A Stripe Link checkout with an SIE fraud-risk gate

Imagine you run a small e-commerce shop. You added Stripe Link to your checkout because the one-click experience for returning shoppers really does lift conversion. Three months in, the chargebacks start. Not from the returning Link customers (those are golden); from the brand-new signups: a brand-new email opens an account, adds a gift card, pays with Link, the card is stolen, and twenty days later the issuer claws the money back. You eat the loss and the fee.

The natural reaction is to bolt on a fraud-scoring SaaS. That works. It also adds a third auth flow, a fourth SDK, a fifth vendor that needs to see your customer’s email and shipping address, and a compliance review that takes two months.

This demo shows the other path: the fraud scoring runs against the same SIE server your search and embeddings already run against. Three SIE primitives, three lines of code:

// 1. Extract typed signals from the order context
const entities = await client.extract(
"urchade/gliner_multi-v2.1",
{ text: orderSummary },
{ labels: ["product", "shipping_address", "email_domain", "amount"] },
);
// 2. Encode the context into a dense vector
const { dense } = await client.encode(
"sentence-transformers/all-MiniLM-L6-v2",
{ text: orderSummary },
);
// 3. Rerank top-K fraud patterns (cosine retrieval picked the candidates)
const { scores } = await client.score(
"BAAI/bge-reranker-base",
{ text: orderSummary },
topKFraudPatterns,
);

The output is a low / medium / high band. The Stripe Link PaymentElement reflects that band: the button stays “Pay with Link” for low risk, flips to “Hold for review” for high risk. The actual authorization still goes through Stripe; the risk band just tells the UI (and your downstream operations team) how much trust to give this one transaction.

Section titled “How this relates to Stripe Link specifically”

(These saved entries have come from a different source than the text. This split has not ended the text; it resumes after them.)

-- ==== Sys2Proof/Machine/Sequencer.lean ====
section
/-!
DEFINITION. The sequencer of a core (R108, R129 to R137, R148 to R164): the register files, the issue of one
instruction, waits, the core's states, stops, the send port.
-/

namespace Sys2Proof.Machine

/-! ## Register files (R123) -/

/-- s[i]; s0 reads zero. -/
def Core.sreg (c : Core) (i : Nat) : Nat := if i = 0 then 0 else (Tab.get 0#32 c.s i).toNat

/-- s[i] := v; a write to s0 is discarded. -/
def Core.setS (c : Core) (i v : Nat) : Core :=
  if i = 0 then c else { c with s := Tab.set 0#32 c.s i (BitVec.ofNat 32 v) }

/-- v[i] as a 2,048-bit number. -/
def Core.vreg (c : Core) (i : Nat) : Nat := (Tab.get 0#2048 c.v i).toNat

/-- v[i] := v; the register's parity is right again (log entry 166). -/
def Core.setV (c : Core) (i v : Nat) : Core :=
  { c with v := Tab.set 0#2048 c.v i (BitVec.ofNat 2048 v), vBad := c.vBad.filter (fun x => decide (x ≠ i)) }

/-- All 256 predicate bits. -/
def allOnes : Nat := 2 ^ 256 - 1

/-- p[i]; p0 reads all ones. -/
def Core.preg (c : Core) (i : Nat) : Nat := if i = 0 then allOnes else (Tab.get 0#256 c.p i).toNat

/-- p[i] := v; a write to p0 is discarded. -/
def Core.setP (c : Core) (i v : Nat) : Core :=
  if i = 0 then c else { c with p := Tab.set 0#256 c.p i (BitVec.ofNat 256 v) }

/-- The guard of an instruction, after PN (R131). -/
def Core.guard (c : Core) (w : IWord) : Nat := if w.pn then allOnes - c.preg w.p else c.preg w.p

def Core.arr (c : Core) (i : Nat) : Nat := (Tab.get 0#16 c.a i).toNat
def Core.cred (c : Core) (i : Nat) : Nat := (Tab.get 0#8 c.c i).toNat
def Core.entry (c : Core) (i : Nat) : PQ := Tab.get {} c.pq i

/-- Update one core. -/
def State.onCore (s : State) (cd k : Nat) (f : Core → Core) : State := s.setCore cd k (f (s.core cd k))

/-! ## Partial-queue entries (R98, R142, R151) -/

/-- The entry is being sent: a SEND of it has issued and the router has not taken its last word (log entry 31). -/
def Core.sending (c : Core) (e : Nat) : Bool :=
  c.jobs.any (fun j => match j with
    | .pq _ x _ _ _ => decide (x = e)
    | .flits _ _ _ => false)

/-- Passes in flight of a core that name entry `e` and come from an ELD before issue number `before`. -/
def State.passTo (s : State) (cd k e before : Nat) : Bool :=
  (List.range 17).any (fun p => (s.engine cd k p).passes.any (fun ps => decide (ps.pq = e) && decide (ps.seq < before)))

/-- Something that was issued before `before` will still write entry `e`, or was withheld from it (R83, R151). -/
def State.writesTo (s : State) (cd k e before : Nat) : Bool :=
  let c := s.core cd k
  s.passTo cd k e before || c.loads.any (fun ld => decide (ld.pq = e) && decide (ld.seq < before)) ||
  c.withheld.any (fun x => decide (x.1 = e) && decide (x.2 < before))

/-! ## The send port (R149, R198) -/

/-- Flits leave the send port of core `k` into its router. -/
def State.emitFlits (s : State) (cd k : Nat) (fs : List Flit) : State :=
  fs.foldl (fun s f => s.pushFlit cd (k / 8) (5 + k % 8) (match f with | .red _ _ _ _ _ _ _ _ _ _ _ => 0 | _ => 1) f) s
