/-! ## Timeouts (R365, R366) -/

/-- REQUEST_TIMEOUT: at hclk time `h` a request is given up; one whose completion has arrived is not. -/
def State.requestTimeout (s : State) (die unit tag h : Nat) : State :=
  match (s.fab die).reqs.find? (fun r => decide (r.unit = unit) && decide (r.tag = tag)) with
  | none => s
  | some r =>
    let us := if r.remote then s.fld die .pfabTmo 47 32 else s.fld die .pfabTmo 31 16
    let come (m : Msg) : Bool := (decide (m.type = 3) || decide (m.type = 4)) && decide ((s.fab die).match? m = some r)
    if h < r.at_ + 100 * us ∨ (s.fab die).inbox.any (fun m => s.endsHere die m && come m) then s
    else
      let s := (s.toHc h).endReq die r
      let f := s.fab die
      let s := s.setFab die { f with quar := f.quar ++ [(unit, tag, h)] }
      let s := s.ring die (unitRing die unit) 0x12 (tag + r.gen <<< 12 + unit <<< 16)
      let s := s.fabErr die 3 { type := if r.read then 1 else 2, spkg := s.pkgId die, sdie := die, unit, tag, gen := r.gen } 0
      s.useAnswer r 5 r.zeros

def execRequestTimeout (die unit tag h : Nat) (s : State) : Out :=
  if die < 40 then .next (s.requestTimeout die unit tag h) else .fault .noSuchUnit

/-- QUARANTINE_EXPIRY. -/
def State.quarExpiry (s : State) (die unit tag h : Nat) : State :=
  if (s.fab die).quar.any (fun q => decide (q.1 = unit) && decide (q.2.1 = tag) &&
      decide (q.2.2 + 100000 * s.fld die .pfabTmo 63 48 ≤ h)) then
    ((s.toHc h).freeQuar die unit tag).sendWaiting die unit
  else s

def execQuarantineExpiry (die unit tag h : Nat) (s : State) : Out :=
  if die < 40 then .next (s.quarExpiry die unit tag h) else .fault .noSuchUnit

/-! ## Rows of the die links -/

def onLink (die l : Nat) (s : State) (f : State → State) : Out :=
  if die < 40 ∧ l < 6 then .next (f s) else .fault .noSuchUnit

def execDieLinkFlit (die l : Nat) (noise : BitVec 544) (s : State) : Out := onLink die l s (fun s => s.dieLinkFlit die l noise)
def execFlitAck (die l : Nat) (s : State) : Out := onLink die l s (fun s => s.flitAck die l)
def execFlitNak (die l : Nat) (s : State) : Out := onLink die l s (fun s => s.flitNak die l)
def execAbort (die l : Nat) (s : State) : Out := onLink die l s (fun s => s.abortFlit die l)
def execAckDue (die l : Nat) (s : State) : Out := onLink die l s (fun s => s.ackDue die l)
/-- CREDIT_RETURN, at hclk time `h`. -/
def execCreditReturn (die l vc h : Nat) (s : State) : Out := onLink die l s (fun s => (s.toHc h).creditReturn die l vc)
def execLinkTrainingDone (die l : Nat) (low high : Bool) (s : State) : Out :=
  onLink die l s (fun s => s.linkTrained die l low high)

/-- LINK_STALL: `l` is a die link, or 16 + p port p of a link die. -/
def execLinkStall (die l h : Nat) (s : State) : Out :=
  if die < 40 ∧ (l < 6 ∨ (16 ≤ l ∧ l < 32 ∧ (die = 36 ∨ die = 37))) then .next (s.linkStall die l h) else .fault .noSuchUnit

/-- PFAB_LOCK: PFAB_CTL.LOCK is set (R372). -/
def execPfabLock (die : Nat) (s : State) : Out := onDie die s (fun s => (s.setFld die .pfabCtl 31 31 1).respond 0)

/-! ## Rows of the ports -/

/-- Corrected symbols of an arriving flit, by lane; more than SYMTHR on a lane within 1 ms degrades the port (R360). -/
def State.portSymbols (s : State) (die p h : Nat) (words : List (List Nat)) : State :=
  let s := s.toHc h
  let e := s.port die p
  let lanes := s.fld die .lnkPstat 28 26 p
  let e := if e.symHc + 100000 ≤ h then { e with sym := [], symHc := h } else e
  let e := { e with sym := (List.range lanes).foldl (fun t i => Tab.upd 0 t i (fun n => n + laneCorrected lanes i words)) e.sym }
  if e.sym.any (fun x => decide (s.fld die .lnkPcfg 27 16 p < x.2)) then
    (s.setPort die p { e with sym := [] }).portDegrade die p
  else s.setPort die p e

/-- A control flit of a port: a MAC, a sync request or a sync response (R468, R493). `ph`, `steps` and `ph3` are the
phases that the link die reads for an answer. -/
def State.portControl (s : State) (die p : Nat) (bs : List Byte) (ph steps ph3 : Nat) : State :=
  match byteAt bs 0 with
  | 1 => s.macFlit die p (byteAt bs 1) (numAt bs 4 8) (BitVec.ofNat 128 (numAt bs 12 16))
  | 2 => s.syncReq die p (byteAt bs 2) ph steps ph3
  | 3 => s.syncRsp die p (byteAt bs 2) (bit (byteAt bs 1) 0) (bit (byteAt bs 1) 1) (numAt bs 4 8) (numAt bs 12 2)
      (numAt bs 20 8) (numAt bs 28 2) ph
  | _ => s

/-- A sequenced flit that is accepted returns the credits it names (R357). -/
def PortEnd.credited (e : PortEnd) (h1 : Nat) : PortEnd :=
  { e with used := Tab.upd 0 e.used (4 * bits h1 13 13 + bits h1 15 14) (fun n => n - bits h1 12 0) }

/-- An ILP flit arrives (R357, R359). -/
def State.ilpReceive (s : State) (die p : Nat) (flit : BitVec 2048) (ph steps ph3 : Nat) : State :=
  let bs := toBytes 256 flit.toNat
  if numAt bs 252 4 ≠ crc32 (bs.take 252) then s.portNak die p
  else
    let h0 := numAt bs 0 2
    let s := s.portAck die p (bits h0 15 9) (bit h0 8)
    let body := (bs.drop 4).take 248
    if bit h0 7 then s.portControl die p body ph steps ph3
    else if bits h0 6 0 = (s.port die p).rxSeq then
      (s.setPort die p ((s.port die p).credited (numAt bs 2 2))).portAccept die p body
    else s.portNak die p

/-- ILP_FLIT: a flit arrives at hclk time `h`; `words` are the codewords that end with it, each given by its symbols in error
(R358). One that cannot be corrected leaves the flit with a failing CRC. -/
def State.ilpFlitIn (s : State) (die p h : Nat) (words : List (List Nat)) (flit : BitVec 2048) (ph steps ph3 : Nat) : State :=
  if !s.portUp die p then s
  else
    let (cor, unc) := fecCounts words
    let s := s.setPort die p { s.port die p with line := [] }
    let s := (s.addFld die .lnkPcnt 31 0 cor p).addFld die .lnkPcnt 63 48 unc p
    let s := if 0 < unc then s.portNak die p else s.ilpReceive die p flit ph steps ph3
    (s.portSymbols die p h words).portsRun die

/-- ILP_FLIT: `first` is the codeword that the flit begins in, `align` the alignment codeword that may follow that one, and
`last` the codeword it ends in, each empty where it holds no error or came with an earlier flit. -/
def execIlpFlit (die p h : Nat) (first align last : List Nat) (flit : BitVec 2048) (ph steps ph3 : Nat) (s : State) : Out :=
  let words := [first, align, last]
  if ph < 808 ∧ ph3 < 808 ∧ steps ≤ 4 ∧ words.all (fun e => e.all (fun i => decide (i < 544))) then
    onPort die p s (fun s => s.ilpFlitIn die p h words flit ph steps ph3)
  else .fault .noSuchUnit

def execMac (die p slot win : Nat) (tag : BitVec 128) (s : State) : Out := onPort die p s (fun s => s.macFlit die p slot win tag)
def execMacResend (die p : Nat) (s : State) : Out := onPort die p s (fun s => s.macResend die p)
def execKeyChange (die p : Nat) (s : State) : Out := onPort die p s (fun s => s.keyChange die p)
def execPortLaneLoss (die p : Nat) (s : State) : Out := onPort die p s (fun s => s.portLaneLoss die p)
def execPortTrainingDone (die p peer peerPort : Nat) (nonce : BitVec 128) (s : State) : Out :=
  onPort die p s (fun s => s.portTrained die p peer peerPort nonce)
def execLnkPcfgEn (die p : Nat) (en : Bool) (s : State) : Out := onPort die p s (fun s => (s.portEnable die p en).respond 0)

/-! ## Trace writes (R616, R617) -/

/-- The next core of a die, from the collector's turn on, whose queue holds a record. -/
def State.traceCore (s : State) (cd : Nat) : Option Nat :=
  let t := (Tab.get {} s.collectors cd).turn
  let ks := (s.cores.filter (fun e => decide (e.1 / 512 = cd) && !e.2.trace.isEmpty)).map (fun e => e.1 % 512)
  match ks.find? (fun k => decide (t ≤ k)) with
  | some k => some k
  | none => ks.head?

def State.setCollector (s : State) (cd : Nat) (c : Collector) : State :=
  { s with collectors := Tab.set {} s.collectors cd c }

/-- Write a pair of records to the sink: a request of the reliability engine (log entry 85). False while no tag is free. -/
def State.sinkWrite (s : State) (cd : Nat) (a b : BitVec 256) (n : Nat) : Bool × State :=
  let size := s.fld cd .dbgTsize 15 0 * 65536
  let written := s.reg cd .dbgTwptr
  let wrap := s.fld cd .dbgTcfg 29 29 = 1
  if !wrap ∧ size < 32 * (written + 2) then
    (true, (s.setFld cd .dbgTstat 29 29 1).addFld cd .dbgTdrop 63 0 n 0)
  else
    let addr := s.reg cd .dbgTsink + 32 * written % size
    let w := accessMsg addr 64 (some (toBytes 32 a.toNat ++ toBytes 32 b.toNat))
    match s.request cd 4 (.sink cd n) w with
    | none => (false, s)
    | some t => (true, t.setReg cd .dbgTwptr (written + 2))

/-- Whether the collector has stopped: FULL or SINKERR. -/
def State.sinkStopped (s : State) (cd : Nat) : Bool := decide (s.fld cd .dbgTstat 30 29 ≠ 0)
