-- ==== Sys2Proof/Machine/Step.lean ====
section
/-!
DEFINITION. One step: the command at the front of the queue is executed with the queue's rest; on an empty queue the
block idles (log entry 2).
-/

namespace Sys2Proof.Machine

/-- One step of the block. -/
def step (s : State) : Host.Outcome State Fault Refusal :=
  match s.pending with
  | [] => .next s
  | c :: rest => exec c { s with pending := rest }

/-- The state with the command that a word spells in front of its queue: no row of the table has bits, so no word
spells one (log entry 1). -/
def State.withFetchWord (s : State) (nbits w : Nat) : State :=
  match decodeTableWord nbits w with
  | some c => { s with pending := c :: s.pending }
  | none => s

end Sys2Proof.Machine
end

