/-- SCRUB_ROW_READ (R78, R82, R86): a loaded engine, not RETIRED and with no fault in this cycle, reads its next row, 4 scale
bytes and 4 signatures; with all parities right only the scrub position and the time of the port's last use move on; a
wrong parity faults the engine. While a write command has the port the read waits. -/
def Claim.Scrubs : Prop :=
  ∀ (s : State) (cd k p : Nat), isCore cd k = true → p < 17 →
    let e := s.engine cd k p
    let r := e.scrubRow
    let row := (Tab.get 0 e.comb r).toNat
    let good : Prop := (∀ g, g < 8 → parity 64 (elem row 64 g) = elem e.rowPar.toNat 1 (8 * r + g)) ∧
      ∀ i, i < 4 → parity 8 (e.bs8 (4 * r + i)) = elem e.scalePar.toNat 1 (4 * r + i) ∧
        parity 14 (elem e.sig.toNat 14 (4 * r + i)) = elem e.sigPar.toNat 1 (4 * r + i)
    (e.loaded = true → e.state ≠ .retired → e.cmd = none → (∀ f, e.fault = some f → f.at_ < (s.die cd).cc) →
      ∃ t, exec (.scrubRowRead cd k p) s = .next t ∧ t.mem = s.mem ∧
      (good → t.engine cd k p = { e with
        scrubRow := (r + 1) % 128
        scrubDue := e.scrubDue + 2 ^ (s.fld cd .engScrubCtl 3 0 k + 6)
        portAt := max (s.die cd).cc e.scrubDue }) ∧
      (¬good → (t.engine cd k p).state = .faulted ∧ (t.engine cd k p).loaded = false)) ∧
    (e.cmd.isSome → ∃ t, exec (.scrubRowRead cd k p) s = .next t ∧ t.mem = s.mem ∧ t.engines = s.engines)

/-- ENG_MAPL_WRITE, ENG_RETIRE and ENG_CODE_WRITE (R69, R70, R77, R84, R90): enabling an entry for an IDLE, loaded, tested
engine that no other entry names makes it ACTIVE; any other enabling write that changes the entry is an access error
without effect; RETIRE makes an IDLE or FAULTED engine RETIRED, a write command running on (R74); a new CODE clears
TESTED. -/
def Claim.EngineMap : Prop :=
  ∀ (s : State) (cd k l phys p code : Nat), isCore cd k = true → l < 16 → p < 17 →
    let e := s.engine cd k phys
    let free : Prop := phys ≤ 16 ∧ (∀ m, m < 16 → m ≠ l → (s.mapl cd k m).1 = true → (s.mapl cd k m).2 ≠ phys) ∧
      e.state = .idle ∧ e.loaded = true ∧ e.tested = true
    let o := s.engine cd k p
    (phys < 32 → s.mapl cd k l ≠ (true, phys) → free → ∃ t, exec (.engMaplWrite cd k l true phys) s = .next t ∧
      t.mapl cd k l = (true, phys) ∧ (t.engine cd k phys).state = .active ∧ t.resp.status = 0 ∧ t.mem = s.mem) ∧
    (phys < 32 → s.mapl cd k l ≠ (true, phys) → ¬free → ∃ t, exec (.engMaplWrite cd k l true phys) s = .next t ∧
      t.mapl cd k l = s.mapl cd k l ∧ t.engines = s.engines ∧ t.resp.status = 2 ∧ t.mem = s.mem) ∧
    ((o.state = .idle ∨ o.state = .faulted) → ∃ t, exec (.engRetire cd k p) s = .next t ∧
      t.engine cd k p = { o with state := .retired, test := none } ∧ t.mem = s.mem) ∧
    ((o.state = .idle ∨ o.state = .faulted) → code < 4 → ∃ t, exec (.engCodeWrite cd k p code) s = .next t ∧
      t.fld cd .engCfg 2 0 k p = code ∧ (s.fld cd .engCfg 2 0 k p ≠ code → (t.engine cd k p).tested = false) ∧
      (t.engine cd k p).comb = o.comb ∧ t.mem = s.mem)

/-- Scrubs and the engine map (R69, R77, R82, R84 to R86). -/
def Obligations.ScrubsAndMap : Prop := Claim.Scrubs ∧ Claim.EngineMap

/-- Write commands (R73 to R77, R525). -/
def Obligations.WriteCommands : Prop := Claim.WriteCommandsStart ∧ Claim.WriteCommandsEnd

/-- Tests of an engine (R79 to R81, R91). -/
def Obligations.EngineTests : Prop := Claim.TestsStart ∧ Claim.TestsEnd

/-- Engine loads (R96, R99 to R102). -/
def Obligations.Loads : Prop := Claim.LoadStarts ∧ Claim.LoadPermit
/-! ## The on-die network -/

/-- MULTICAST_FLIT (R193, R200, R201, R211, R351): each output that the group's entry names, and that has not taken the head data
flit of an input, takes it in its own turn: to the neighbour, as the link carries it (R196), into every core that LOCAL
names, or out at EDGE; the flit leaves once all have taken it. The last flit of a sound vector raises A[ctr] by one,
saturating, and loads H[ctr] with the vector's exponent; at EDGE a vector that is whole becomes an MCV of the die, and one with
a BAD flit an aborted one. A flit with a damaged header, or of a group with no entry, is dropped (R217). -/
def Claim.MulticastFlits : Prop :=
  ∀ (s : State) (cd c port outs : Nat) (err : LinkErr) (group off len emax src : Nat) (payload : BitVec 1024) (bad : Bool)
    (rest : List Flit), cd < 32 → c < 64 → port < 13 → (s.router cd c).edge = [] →
    let head := Flit.mc group off len emax payload bad src
    (s.router cd c).queue port 1 = head :: rest →
    let e := s.mgt cd c group
    let seen := (s.router cd c).seenOf port 1
    let takes (o : Nat) : Bool := (mgtOutputs e).contains o && bit outs o && s.granted cd c o 1 port
    let all : Prop := ∀ o ∈ mgtOutputs e, bit seen o = true ∨ takes o = true
    let left := if port = 4 then rest ++ (s.router cd c).edgeIn.take (8 - rest.length) else rest
    let dst (q : Nat) := if bit e 49 then clusterBuf c + 32 * bits e 32 18 else coreBuf (8 * c + q) + 32 * bits e 43 33
    let n := min 128 (len - 128 * off)
    let was : VecIn := if off = 0 then {} else Tab.get {} (s.router cd c).vec (1024 * port + group)
    let w : EdgeVec := if off = 0 then { rdie := bits e 17 12, rgroup := bits e 11 2, emax, len, src, opened := true }
      else Tab.get {} (s.fab cd).edge (1024 * c + group)
    let got := w.data ++ toBytes (min 128 (w.len - w.data.length)) payload.toNat
    let msg (bs : List Byte) (cut : Bool) : Msg :=
      { type := 5, dpkg := s.pkgId cd, spkg := s.pkgId cd, sdie := cd, ddie := w.rdie, group := w.rgroup
        len := w.len, emax := w.emax, data := bs, src := w.src + 1, aborted := cut }
    let hit (a : Nat) : Prop := takes 5 = true ∧ ∃ q, q < 8 ∧ bit e (50 + q) = true ∧
      pkgAddr cd (dst q + 128 * off) ≤ a ∧ a < pkgAddr cd (dst q + 128 * off) + n
    (seen = 0 → (linkErrOf port err = .header ∨ bit e 63 = false) →
      ∃ t, exec (.multicastFlit cd c port ⟨outs, err⟩) s = .next t ∧
      (t.router cd c).queue port 1 = left ∧ t.mem = s.mem ∧ s.SameCores t) ∧
    ((seen = 0 → linkErrOf port err = .ok) → bit e 63 = true → 128 * off < len →
      (if bit e 49 then 32 * bits e 32 18 + len ≤ 1048576 else 32 * bits e 43 33 + len ≤ 65536) →
      ∃ t, exec (.multicastFlit cd c port ⟨outs, err⟩) s = .next t ∧
        (all → (t.router cd c).queue port 1 = left) ∧
        (¬all → (t.router cd c).queue port 1 = head :: rest ∧
          ∀ o, o < 6 → bit ((t.router cd c).seenOf port 1) o = (bit seen o || takes o)) ∧
        (∀ o, o < 4 → hasNeighbour c o = true →
          (t.router cd (neighbour c o)).queue (oppositePort o) 1 =
            (s.router cd (neighbour c o)).queue (oppositePort o) 1 ++ (if takes o then [head.overLink] else [])) ∧
        (∀ q, q < 8 → takes 5 = true → bit e (50 + q) = true →
          t.readAt (pkgAddr cd (dst q + 128 * off)) n = toBytes n payload.toNat ∧
          (128 * off + 128 < len → s.SameCore t cd (8 * c + q)) ∧
          (len ≤ 128 * off + 128 → bad = false → was.bad = false → was.got = off →
            (t.core cd (8 * c + q)).arr (bits e 48 44) = min 65535 ((s.core cd (8 * c + q)).arr (bits e 48 44) + 1) ∧
            Tab.get 0#8 (t.core cd (8 * c + q)).h (bits e 48 44) = BitVec.ofNat 8 emax)) ∧
        (takes 4 = false ∨ w.opened = false → (t.fab cd).inbox = (s.fab cd).inbox) ∧
        (takes 4 = true → w.opened = true →
          (bad = true → (t.fab cd).inbox = (s.fab cd).inbox ++ [msg w.data true]) ∧
          (bad = false → got.length = w.len → (t.fab cd).inbox = (s.fab cd).inbox ++ [msg got false]) ∧
          (bad = false → got.length ≠ w.len → (t.fab cd).inbox = (s.fab cd).inbox ∧
            Tab.get {} (t.fab cd).edge (1024 * c + group) = { w with data := got })) ∧
        (∀ a, ¬hit a → t.readByte a = s.readByte a) ∧
        (∀ q, q < 8 → takes 5 = false ∨ bit e (50 + q) = false → s.SameCore t cd (8 * c + q)))

/-- CREDIT_FLIT (R156, R157, R200, R202, R211): a credit of a group whose entry is VALID leaves by the outputs that the entry
names, each in its turn, adds its amount to C[ctr] of every core that LOCAL names, saturating at 255, and becomes an MCC of the die at
EDGE (R351). -/
def Claim.CreditFlits : Prop :=
  ∀ (s : State) (cd c port outs : Nat) (err : LinkErr) (group ctr amt : Nat) (rest : List Flit), cd < 32 → c < 64 →
    port < 13 → (s.router cd c).edge = [] → (s.router cd c).queue port 1 = .cr group ctr amt :: rest →
    let e := s.mgt cd c group
    let seen := (s.router cd c).seenOf port 1
    let takes (o : Nat) : Bool := (mgtOutputs e).contains o && bit outs o && s.granted cd c o 1 port
    let all : Prop := ∀ o ∈ mgtOutputs e, bit seen o = true ∨ takes o = true
    let left := if port = 4 then rest ++ (s.router cd c).edgeIn.take (8 - rest.length) else rest
    let credit : Msg :=
      { type := 6, dpkg := s.pkgId cd, spkg := s.pkgId cd, sdie := cd, ddie := bits e 17 12, group := bits e 11 2, ctr, amt }
    (seen = 0 → linkErrOf port err = .ok) → bit e 63 = true →
    ∃ t, exec (.creditFlit cd c port ⟨outs, err⟩) s = .next t ∧ t.mem = s.mem ∧
      (t.fab cd).inbox = (s.fab cd).inbox ++ (if takes 4 then [credit] else []) ∧
      (all → (t.router cd c).queue port 1 = left) ∧
      (¬all → (t.router cd c).queue port 1 = .cr group ctr amt :: rest) ∧
      (∀ o, o < 4 → hasNeighbour c o = true →
        (t.router cd (neighbour c o)).queue (oppositePort o) 1 =
          (s.router cd (neighbour c o)).queue (oppositePort o) 1 ++
            (if takes o then [(Flit.cr group ctr amt).overLink] else [])) ∧
      ∀ q, q < 8 →
        (takes 5 = true → bit e (50 + q) = true →
          (t.core cd (8 * c + q)).cred ctr = min 255 ((s.core cd (8 * c + q)).cred ctr + amt) ∧
          ∀ j, j ≠ ctr → (t.core cd (8 * c + q)).cred j = (s.core cd (8 * c + q)).cred j) ∧
        (takes 5 = false ∨ bit e (50 + q) = false → s.SameCore t cd (8 * c + q))

/-- What travels over a mesh link spells the flit (R194 to R197): with every field within its width, the router at the other
end reads the flit that was sent, of every form. -/
def Claim.LinkWords : Prop :=
  (∀ (tag chunk fi ev g count : Nat) (po cl bad : Bool) (payload : BitVec 1024) (srcs : List Nat), tag < 1024 →
    chunk < 8 → fi < 3 → ev < 1024 → g < 16 → count < 65536 →
    (Flit.red tag chunk fi po cl ev g count payload bad srcs).overLink = .red tag chunk fi po cl ev g count payload bad srcs) ∧
  (∀ (group off len emax src : Nat) (bad : Bool) (payload : BitVec 1024), group < 1024 → off < 512 → len < 131072 →
    emax < 256 → (Flit.mc group off len emax payload bad src).overLink = .mc group off len emax payload bad src) ∧
  (∀ (group ctr amt : Nat), group < 1024 → ctr < 32 → amt < 256 → (Flit.cr group ctr amt).overLink = .cr group ctr amt) ∧
  (∀ (response bad ext : Bool) (dcl dport : Nat) (payload : BitVec 512), dcl < 64 → dport < 4 →
    (Flit.fab response bad ext dcl dport payload).overLink = .fab response bad ext dcl dport payload)

/-- The reduction is exact (R207): the three payloads that a slot emits, after at most twelve contributions of one chunk
have joined it flit by flit, carry in each of the 64 words the sum of the contributions' words modulo 2^48: no carry is
lost where a word is split between two flits. -/
def Obligations.ReductionExact : Prop :=
  ∀ xs : List (BitVec 3072), xs.length ≤ 12 →
    let (o0, a) := (joinAll xs).emit 0
    let (o1, b) := a.emit 1
    let (o2, d) := b.emit 2
    d = {} ∧ ∀ j, j < 64 → flitsWord o0 o1 o2 j = (xs.map (fun x => elem x.toNat 48 j)).foldl (· + ·) 0 % 2 ^ 48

Stripe Link is the saved-payment-method wallet that powers one-click checkout across Stripe-using merchants. Conversion-wise it’s a huge win: a returning shopper sees their card pre-filled and a “Pay” button, done. But that same low-friction surface is exactly where account takeover and synthetic-identity fraud likes to hide. The customer looks like a returning Link shopper because their email matches a Link account; meanwhile their behavior (new device, new shipping address, velocity spike) does not match.

This demo’s pipeline runs at the moment a PaymentIntent is being created with Link enabled (automatic_payment_methods: { enabled: true }). The order context, the customer’s Link status, their geography, and the cart shape are all fed into the SIE pipeline. The risk band is written onto the PaymentIntent as metadata.sie_risk_band; what you do with that downstream (Stripe Radar rules, your own ops queue, a webhook into a fraud tool) is up to you. Downstream in this demo:

  • a low band lets the Stripe Link Element mount normally and the customer pays with one click;
  • a medium band still authorizes but tags the intent for review inside Stripe Dashboard (or your own ops tool) via metadata.sie_risk_band;
  • a high band keeps the PaymentElement disabled with a “Hold for review” CTA, so a human checks the order before the charge goes through.

The Link flow is not bypassed and not duplicated. The risk gate is purely advisory and informational. The same SIE server that runs this fraud-scoring also runs the merchant’s search, product embeddings, and any other ML in the stack, so there is no second inference vendor to onboard.

git clone https://github.com/superlinked/sie
cd sie/examples/stripe-link-fraud
cp .env.example .env
npm install
npm start

npm start runs docker compose up -d (boots ghcr.io/superlinked/sie-server:latest-cpu-default, preloads the three small models, ~440 MB total) and starts a Node UI server at http://localhost:3033.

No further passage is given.